-- ==== Sys2Proof/Machine/Dispatch.lean ====
section
/-! DEFINITION. The dispatch: one arm per operation or event, each a direct call of its meaning. -/

namespace Sys2Proof.Machine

• **What is needed**:
Would you retype the lines of the data above, from the one holding "its meaning. -/" through its final line, exactly and without adding any other line?

• **Output**:
/-! DEFINITION. The dispatch: one arm per operation or event, each a direct call of its meaning. -/

namespace Sys2Proof.Machine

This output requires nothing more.